Rumours had already been spreading about the iBooks 3.0 after a developer accidentally added “requires iBooks 3.0″ or later. Having been busy writing new iBooks with iBooks Author all week for the new term, I was curious what this iBooks 3.0 would contain. Hoping for new awesome features that I could add to my books.
Unfortunately I was quite disappointed with today’s iBooks 3.0 announcement.
At today’s Apple Event, within 15 minutes of the presentation, Tim Cook showcased the new iBooks 3.0. The new features seem to be continuous scrolling and sharing quotes via mail, Twitter or Facebook. Anticlimax.
While sharing to social media can be fun, I don’t see a way of structurally implementing this into the classroom.
As my students are writing all of their exercises in their iBook, I want to see a way of exporting those notes to some sort of note-taking app. Be that Pages, Evernote or Notability. The notes that all of the students make in their iBooks are saved to beautifully in the study cards section. It would be so nice if we could actually do something with those, other than emailing them to the teacher.
After all of the Mac and iMac talk, Tim Cook briefly mentioned a new iBooks Author update which now comes with multi-touch widgets. I guess I’ll have to try those out first before I pass my judgment on that.
Next came the iPad Mini
Apparently it is not just a shrunken down version of the iPad, though other than the ability to be to easily hold it in one hand. It has got the same pixel dimension as the big iPad which I guess is great for developers and publishers as they do not have to create new apps especially for the iPad Mini.
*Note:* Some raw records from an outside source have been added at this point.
theorem Effect.eventsTell {s u : State} {i : Instr} (he : Effect s i u) (h : ServerInv s)
    (hi : ∀ v, i ≠ .csrw 0x02 v) : EventsTell i s u := by
  cases he with
  | unchanged hb => exact .of_quiet hb (fun _ => rfl) (fun _ => rfl) rfl rfl
  | start => exact .of_quiet nofun (fun _ => rfl) (fun _ => rfl) rfl rfl
  | stopClient => exact .of_connDown (b := true) nofun rfl rfl (by simp) (by simp)
  | stopServer => exact eventsTell_stopServer s
  | @csrw a v u hw =>
    have hev := State.csrWrite_events hw fun ha => hi v (ha ▸ rfl)
    obtain ⟨_, _, _, _, _, _, _, _, rfl⟩ := State.csrWrite_frame hw
    exact .of_quiet nofun (fun _ => rfl) (fun _ => rfl) rfl hev
  | rxcMatched => exact .of_connUp nofun rfl rfl rfl rfl
  | rxcClaimed => exact .of_connDown (b := true) nofun rfl rfl (by simp) (by simp)
  | rxcUnmatched => exact .of_connDown (b := true) nofun rfl rfl (by simp) (by simp)
  | ctick => exact .of_connDown (b := s.silent s.side.now) nofun rfl rfl rfl (by rw [State.conn_and_silent]; rfl)
  | rxr _ hf =>
    obtain ⟨_, _, _, _, _, _, hm⟩ := serverFront_eq_ok hf
    exact eventsTell_rxr s hm _
  | sweep => exact eventsTell_sweep s _
  | setcmd => exact .of_quiet nofun (fun _ => rfl) (s.owner_postCommand _ _) rfl rfl
  | build hs => exact eventsTell_build hs h _

/-- Settles O19: each bit is its old value or its event, whatever the operation; and the write of `EVENTS`, run. -/
theorem eventBitsSayWhatHappened : Obligations.EventBitsSayWhatHappened := by
  unfold Obligations.EventBitsSayWhatHappened
  refine ⟨fun i s t h hexec hi => ?_, fun s v => ?_⟩
  · obtain ⟨u, r, he, rfl⟩ := exec_effect hexec
    have hu := he.eventsTell h hi
    exact ⟨hu .connUp, hu .connDown, hu .clientNew, hu .clientTimeout, hu .slotCollision, hu .slotAssigned,
      hu .slotFreed⟩
  · exact exec_of_ok rfl rfl rfl rfl

end Sys2Proof.Machine
end

section
/-! PROOFS. The named operands (spec/20_memory.md R65, R66, spec/30_encoding.md R87, R88): O20, O21. -/

namespace Sys2Proof.Machine

open Sys2Proof

/-! ### What two sets of side operands that agree on the named ones have in common -/

theorem agreeOnNamed_refl (i : Instr) (o : SideOperands) : agreeOnNamed i o o := by
  cases i <;> simp [agreeOnNamed]

/-- The bytes of the operand are those below `len` (R66). -/
theorem SideOperands.bytes_congr {a b : SideOperands} (hlen : a.len = b.len)
    (hbuf : ∀ j : Fin 120, j.val < a.len.toNat → a.buf[j] = b.buf[j]) : a.bytes = b.bytes := by
  unfold SideOperands.bytes
  rw [← hlen]
  refine List.ext_getElem (by simp) fun n hn _ => ?_
  obtain ⟨hn, hn120⟩ : n < a.len.toNat ∧ n < 120 := by simpa using hn
  simpa using hbuf ⟨n, hn120⟩ hn

theorem SideOperands.tooLong_congr {a b : SideOperands} (hlen : a.len = b.len) : a.tooLong = b.tooLong := by
  unfold SideOperands.tooLong; rw [hlen]

/-- The operand checks look at the command word and at the named operands, and at nothing else of the state (R92). -/
theorem operandOutOfRange_congr {i : Instr} {s u : State} (h : agreeOnNamed i s.side u.side) :
    operandOutOfRange i u = operandOutOfRange i s := by
  cases i
  case nop | enc | enccf | encrp | start | stop | ctick | sweep | build | rdcli | rdslot => rfl
  case dec | deccf | decrp => exact (SideOperands.tooLong_congr h.1).symm
  case rxc | rxr => exact (SideOperands.tooLong_congr h.1.1).symm
  case csrr a =>
    simp only [operandOutOfRange, State.csrRead]
    split <;> rfl
  case csrw a v =>
    simp only [operandOutOfRange, State.csrWrite]
    split <;> rfl
  case setcmd =>
    have hmsg : s.side.cf.msg 0 = u.side.cf.msg 0 := h
    simp only [operandOutOfRange, hmsg]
“If you love using facebook on the iPad, you’ll love it on the Mini. If you love using apps like Paper you’ll love it on the iPad Mini. If you love racing games, you’ll live it on the Mini”
So iPad or iPad Mini, I guess it all comes down to your own preference and style.
As for the price of $329, this could be interesting for our school. At the Berlage Lyceum we offer parents the possibility to buy the iPad from the school or buy it in the store on their own. Either way the parents pay for the device. The parents of our newest students made a choice to do this when they sent their kids to our school. The parent’s of our older students didn’t, therefore it was optional for them. Naturally not all parents can afford or wanted to spend that much money on a device that has little proven succes results so far. This left us with the undesirable situation of having classes where the majority of the students had an iPad and a few students didn’t. For this group of parents the iPad Mini, though I would have liked to have seen it cheaper, it might be a little more affordable. Parents are free to chose other tablets but, as the iPad-Coordinator at our school, I’d rather have students bring in an iPad Mini than an Android Tablet as it solves many compatability problems.
How do you think the iPad Mini will affect the iPad implementation at your school?